Used same method and materials as with my P Fasciata's 10 gallon. Real Pothos and pieces of bark found outside.

Pics taken with my 'amazing' camera phone.
































Let me know what you guys think. 

I am making a 2.5 gallon arboreal as well, not sure what I am going to put in there, I dont feel like rehousing so whatever goes in there is staying in there for good. Ill take some suggestions on that too

Reactions: Like 3


----------



## poisoned (Jan 2, 2013)

I think T. elenae would enjoy 2.5 gallon a lot.


----------



## Roblicious (Jan 3, 2013)

ill keep that in mind, i heard a avic minatrix was the smallest avic out there? Or smallest arboreal...?

I am thinking of a arboreal in the 2.5 since i put terrestrials in container store boxes


----------



## Katerina (Jan 3, 2013)

I think this is a very nice enclosure. I really love the round cork! Your T look like it's loving it! Looking at these photos, I can't wait to have my first adult T ...


----------



## Roblicious (Jan 3, 2013)

thanks, buts its not cork its just some bark i found outside near the beach 

she hasnt even used it yet shes actually making a small web in the top corner :-/ 

my OBT hasnt used her hide either

my P fasciata uses hers in the other enclosure i made and put up here.


----------



## shebeen (Jan 4, 2013)

Nice enclosure.  I like this style of conversion but I find the vents in the middle of the door to be distracting.  Have you tried placing them at the top of the door?  Or perhaps using smaller diameter vents along the top and bottom?  I just think that prime viewing real estate shouldn't be encumbered with vents if it can be avoided.


----------



## Roblicious (Jan 4, 2013)

shebeen said:


> Nice enclosure.  I like this style of conversion but I find the vents in the middle of the door to be distracting.  Have you tried placing them at the top of the door?  Or perhaps using smaller diameter vents along the top and bottom?  I just think that prime viewing real estate shouldn't be encumbered with vents if it can be avoided.


Thanks

Vents always look good 

I was trying this particular style cause it was recommended its supposed to look 'cleaner' then just doing naked screen which I have done before.

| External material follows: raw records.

-- ==== Sys2Proof/Machine/Light.lean ====
section
/-! DEFINITION. Light sources: their states, line levels and slopes, commissioning, changeovers, start, and the rings' locks (R347 to R361). -/

namespace Sys2Proof.Machine

/-- A source: 0 CSM-A, 1 CSM-B. -/
def sourceAt (s : State) (c : Nat) : Source := s.light.sources.get c Source.absent

/-- A source changed. -/
def modSource (c : Nat) (f : Source → Source) (s : State) : State :=
  modLight (fun g => { g with sources := g.sources.set c (f (sourceAt s c)) }) s

/-- A line that has not been sampled. -/
def Line.cold : Line := ⟨[], none, none, 0, 0, [], [], none⟩

/-- The key of a line of a source at an edge die. -/
def lineKey (e c w : Nat) : Nat := (e * 2 + c) * 72 + w

/-- A line. -/
def lineAt (s : State) (e c w : Nat) : Line := s.light.lines.get (lineKey e c w) Line.cold

/-- A line changed. -/
def modLine (e c w : Nat) (f : Line → Line) (s : State) : State :=
  modLight (fun g => { g with lines := g.lines.set (lineKey e c w) (f (lineAt s e c w)) }) s

/-- The active source, and the spare. -/
def activeSrc (s : State) : Nat := getF s .lgtCombStatus F.lgtCombStatus_active
def spareSrc (s : State) : Nat := 1 - activeSrc s

/-- A margin of LGT_THRESH in 0.01 dB. -/
def margin (s : State) (f : Fld) : Int := getF s .lgtThresh f * 10

/-- Every (edge die, line). -/
def combLines : List (Nat × Nat) := (List.range 4).flatMap (fun e => (List.range 72).map (fun w => (e, w)))

/-- Whether a line with a mean and a P0 is below P0 less a margin. A line not sampled is not (assumption 50). -/
def lineBelow (l : Line) (m : Int) : Bool :=
  match l.mean, l.p0 with
  | some v, some p => decide (v < p - m)
  | _, _ => false

/-- Whether some line of a commissioned source is below P0 less the amber margin. -/
def someBelow (s : State) (c : Nat) : Bool :=
  (sourceAt s c).p0 && combLines.any (fun p => lineBelow (lineAt s p.1 c p.2) (margin s F.lgtThresh_amber))

/-- The state of a source (Table 12.2), the first condition that holds. -/
def sourceState (s : State) (c : Nat) : Nat :=
  let x := sourceAt s c
  if !x.fitted then 0
  else if !x.en then 1
  else if !x.faultN then 4
  else if !x.rdy then 2
  else if someBelow s c then 4
  else 3

/-- Whether a source may be the target of a changeover (R350). -/
def eligible (s : State) (c : Nat) : Bool := sourceState s c == 3 && (sourceAt s c).p0 && !(sourceAt s c).faded

/-- Whether a line is in use in an edge die (R351): a transmit ring is tuned to it. -/
def lineInUse (s : State) (e w : Nat) : Bool := (List.range 6).any (fun p => (nibsOf s (e * 6 + p)).any (fun n => n.tx == w))

/-- A record of the light subsystem: die, fibre and line (Table 18.2). -/
def lightErr (die code fibre line : Nat) : Err :=
  { code := code, cont := contL, die := die, detail := fibre + line * 256 }

/-- A source is turned on or off. Off, its lines are no longer sampled (R351). -/
def setEn (c : Nat) (on : Bool) (s : State) : State :=
  let s := if (sourceAt s c).en != on then emit (.pin (.csmEn c) on) s else s
  let s := modSource c (fun x => { x with en := on }) s
  if on then s
  else modLight (fun g => { g with lines := g.lines.map (fun p =>
    if p.1 / 72 % 2 = c then (p.1, { p.2 with samples := [], mean := none, level := 0, clear := 0, minute := [] }) else p) }) s

/-- The spare is started if it is Off. -/
def startSpare (s : State) : State := if sourceState s (spareSrc s) = 1 then setEn (spareSrc s) true s else s

/-! ### Links of a fibre and rings -/

/-- The links of a fibre that exist. -/
def fibreLinks (s : State) (f : Nat) : List Nat := (liveLinks s).filter (fun l => fibreOf l == f)

/-- A transmit ring at a position leaves its links (R316). -/
def txLeave (f nib : Nat) (s : State) : State :=
  each ((fibreLinks s f).filter (fun l => (linkAt s l).txActive.testBit nib)) (fun l s =>
    darkIfBare l (modLink l (fun k => { k with txActive := k.txActive ^^^ 2 ^ nib }) (sendControl l 6 nib s))) s

/-- Whether a ring's line lies at the floor in the source that its fibre uses. -/
def atFloor (s : State) (f w : Nat) : Bool :=
  (lineAt s (f / 6) (getF s (.lgtFibreStatus f) F.lgtFibreStatus_source) w).level == 4

/-- A transmit ring at a position joins the links whose nib it is, on a line that the peer receives (R316, R353). -/
def txJoin (f nib : Nat) (s : State) : State :=
  each ((fibreLinks s f).filter (fun l => (linkAt s l).txActive != 0 && !(linkAt s l).txActive.testBit nib &&
      (txNibs s l).any (fun n => n.1 == nib && !atFloor s f n.2 && (linkAt s l).nego.any (·.rx.getLsbD n.2)))) (fun l s =>
    sendControl l 7 nib (modLink l (fun k => { k with txActive := k.txActive ||| 2 ^ nib }) s)) s

/-! ### Changeovers (R356 to R358) -/

/-- The changeover changed. -/
def modChange (f : Changeover → Changeover) (s : State) : State := modLight (fun g => { g with change := f g.change }) s

/-- A fibre's switch position. -/
def setSwitch (c f : Nat) (s : State) : State := setF s (.lgtFibreStatus f) F.lgtFibreStatus_source c

/-- Fibres whose edge die is not in reset. -/
def runningFibres (s : State) : List Nat := (List.range 24).filter (fun f => !inReset s (16 + f / 6))

/-- A changeover to the spare begins. -/
def startChange (s : State) : State := setF (modChange (fun _ => ⟨true, false, spareSrc s, none, 0⟩) s) .lgtCombStatus F.lgtCombStatus_fibres_done 0

/-- A changeover to the spare begins, or waits for an install that is busy (R358). -/
def beginChange (s : State) : State :=
  if s.fabric.installing.isEmpty then startChange s
  else modChange (fun c => { c with due := true }) s

/-- A fibre's hold ends (R356 step 5): it sends fibre resume, and what is held and unacknowledged on its channels goes out. -/
def fibreGo (f : Nat) (s : State) : State :=
  let s := modFab (fun b => { b with held := b.held.filter (· != f) }) s
  let s := each (fibreLinks s f) (fun l => sendControl l 9 0) s
  each ((fibreLinks s f).filterMap (fun l => (chanOf s l).map (fun c => (edOf l, c)))) (fun x s =>
    let s := if (chanAt s x.1 x.2).replay.isEmpty || (freeLinks s x.1 x.2).isEmpty then s else sendAgain x.1 x.2 f s
    flushC3 x.1 x.2 s) s

/-- Every fibre switches at once, in parallel and without hold (R358: the active source is Absent or in Fault). -/
def switchAll (s : State) : State :=
  let t := spareSrc s
  let s := each s.fabric.held fibreGo s
  let s := each (runningFibres s) (setSwitch t) s
  setF (modChange (fun _ => ⟨false, false, t, none, 0⟩) s) .lgtCombStatus F.lgtCombStatus_active t

/-- Whether the active source has gone Absent or reports a fault, so that it gives no light. -/
def activeGone (s : State) : Bool := let x := sourceAt s (activeSrc s); !x.fitted || !x.faultN

/-- A changeover that is due begins once the spare is eligible, as it does after step 4 of an install (R358). -/
def changeIfDue (s : State) : State :=
  let c := s.light.change
  if c.due && !c.busy && eligible s (spareSrc s) then (if activeGone s then switchAll s else startChange s) else s

/-- A changeover that is due begins once the spare is eligible and no install is busy (R358). -/
def dueChange (s : State) : State := if s.fabric.installing.isEmpty then changeIfDue s else s

/-- A line in use of the active source has reached red (R356, R358). -/
def redActive (s : State) : State :=
  if !flag s .lgtCombCtl F.lgtCombCtl_auto || s.light.change.busy then s
  else if eligible s (spareSrc s) then beginChange s
  else
    let s := raise (lightErr 16 0x0804 0 0) (startSpare s)
    if (sourceAt s (spareSrc s)).faded then s else modChange (fun c => { c with due := true }) s

/-- The active source has gone Absent or into Fault (R358). -/
def activeLost (s : State) : State :=
  if eligible s (spareSrc s) then switchAll s
  else
    let a := activeSrc s
    let s := raise (lightErr 16 0x0804 0 0) s
    let s := modChange (fun c => { c with due := !(sourceAt s (spareSrc s)).faded }) s
    each ((liveLinks s).filter (fun l => getF s (.lgtFibreStatus (fibreOf l)) F.lgtFibreStatus_source == a && (linkAt s l).state != .dark)) linkDark s

/-- The changeover has moved its last fibre: the active source changes, and the old one is the spare. -/
def endChange (s : State) : State :=
  let t := s.light.change.target
  raise (lightErr 16 0x0805 0 0) (setF (modChange (fun c => { c with busy := false, fibre := none }) s) .lgtCombStatus F.lgtCombStatus_active t)

/-- The next fibre that a changeover moves: those of a die in reset are passed over. -/
def nextFibre (s : State) : Option Nat := (runningFibres s).find? (fun f => decide (s.light.change.next ≤ f))

/-- CHANGEOVER_FIBRE_BEGIN: step 1 of R356 for the next fibre; where none is left the changeover ends. -/
def fibreBegin (s : State) : State :=
  let c := s.light.change
  if c.busy && c.fibre.isNone then
    match nextFibre s with
    | none => endChange s
    | some f =>
      let s := each (fibreLinks s f) (fun l => sendControl l 8 0) s
      let s := modFab (fun b => { b with held := f :: b.held }) s
      modChange (fun c => { c with fibre := some (f, .hold), next := f + 1 }) s
  else s

/-- CHANGEOVER_ACKS_DONE: steps 2 and 3 of R356. -/
def acksDone (s : State) : State :=
  match s.light.change.fibre with
  | some (f, .hold) =>
    let t := s.light.change.target
    setSwitch t f (modLight (fun g => { g with change := { g.change with fibre := some (f, .switched) }, txLocked := g.txLocked.set f 0 }) s)
  | _ => s

/-- The positions of a fibre's transmit rings that have a line. -/
def txRings (s : State) (f : Nat) : Nat := maskOf (((nibsOf s f).filter (fun n => n.tx != 255)).map (·.pos))

/-- The source that carries more fibres; where both carry as many, the one that is active (DESIGN CHOICE, assumption 51). -/
def busier (s : State) : Nat :=
  let b := ((List.range 24).filter (fun f => getF s (.lgtFibreStatus f) F.lgtFibreStatus_source == 1)).length
  if b = 12 then activeSrc s else if 12 < b then 1 else 0

/-- CHANGEOVER_RINGS_LOCKED: steps 4 and 5 of R356, or the return of R357. -/
def ringsLocked (locked : Bool) (s : State) : State :=
  match s.light.change.fibre with
  | some (f, .switched) =>
    let rings := txRings s f
    let s := modLight (fun g => { g with change := { g.change with fibre := none }, txLocked := g.txLocked.set f rings }) s
    if locked then
      let s := bumpF (fibreGo f s) .lgtCombStatus F.lgtCombStatus_fibres_done 1
      if (nextFibre s).isNone then endChange s else s
    else
      let s := fibreGo f (setSwitch (1 - s.light.change.target) f s)
      let s := setF (modChange (fun c => { c with busy := false }) s) .lgtCombStatus F.lgtCombStatus_active (busier s)
      raise (lightErr (16 + f / 6) 0x0807 f 0) s
  | _ => s

/-! ### Levels and slopes (R353, R354) -/

/-- A quotient to the nearest integer, halves up (DESIGN CHOICE, assumption 53). -/
def nearest (a b : Int) : Int := (2 * a + b) / (2 * b)

/-- The slope as LGT_ED_e_MON_s_w shows it: in 0.005 dB per hour, held to int8, 0 until it is fitted (Table 12.8). -/
def slopeField (l : Line) : Int := l.slope.elim 0 (fun k => max (-128) (min 127 (nearest (120 * k.1) k.2)))

/-- Whether a line's slope predicts red: negative, and the mean would reach P0 less red within slope_hours. -/
def predictsRed (s : State) (l : Line) : Bool :=
  let h := getF s .lgtThresh F.lgtThresh_slope_hours
  match l.slope, l.mean, l.p0 with
  | some k, some v, some p => decide (h ≠ 0 ∧ k.1 < 0 ∧ v * k.2 + 60 * k.1 * h ≤ (p - margin s F.lgtThresh_red) * k.2)
  | _, _, _ => false

/-- The level of Table 12.3 that a line's mean gives, coded as Table 12.8 codes it. -/
def levelNow (s : State) (l : Line) : Nat :=
  if lineBelow l (margin s F.lgtThresh_floor) then 4
  else if lineBelow l (margin s F.lgtThresh_red) then 3
  else if lineBelow l (margin s F.lgtThresh_amber) then 1
  else if predictsRed s l then 2
  else 0

/-- Levels in rising order of gravity: normal, amber by slope, amber, red, floor. -/
def gravity (l : Nat) : Nat :=
  match l with
  | 0 => 0
  | 1 => 2
  | 2 => 1
  | n => n

/-- Whether a mean is at or above a level's threshold plus the clear margin. Amber by slope has no threshold: it clears when the slope no longer predicts red. -/
def cleared (s : State) (l : Line) : Bool :=
  let above (f : Fld) : Bool := !lineBelow l (margin s f - margin s F.lgtThresh_clear)
  match l.level with
  | 1 => above F.lgtThresh_amber
  | 2 => !predictsRed s l
  | 3 => above F.lgtThresh_red
  | 4 => above F.lgtThresh_floor
  | _ => true

/-- The transmit rings of an edge die on a line that their fibre takes from a source, as fibre and position. -/
def ringsOn (s : State) (e c w : Nat) : List (Nat × Nat) :=
  ((List.range 6).flatMap (fun p => ((nibsOf s (e * 6 + p)).filter (fun n => n.tx == w)).map (fun n => (e * 6 + p, n.pos)))).filter
    (fun r => getF s (.lgtFibreStatus r.1) F.lgtFibreStatus_source == c)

If you look at my other 10gallon with a P fasciata I dont use the seals and its just straight screen. I might not use the toilet bowl rings anymore and you are correct they do 'block' a bit. might use them for a terresterial setup though.

They have have other vents from Tarantulacages.com but I dont feel like paying 15 for shipping for a handful of them. Those are the vents that you see on most cages and I have them too on my Avic 5 gallon.

It might be a thing of taste/patience, some people rather drill several 3/4 inch holes where as some would rather just drill 1 large hole and put a screen over it. You would have to drill several holes to equal the amount of airflow you get from 1-2 screened holes though.

I have done both and I like the screen more over all of them.


----------



## shebeen (Jan 4, 2013)

Thanks for the info.


----------



## Roblicious (Jan 7, 2013)

now i guess another question is could I use this exact setup for a H mac?

Im getting a bunch really soon and I was going to keep maybe a male and female pair.


----------



## MarkmD (Jan 7, 2013)

I like your enclosure very cool.


----------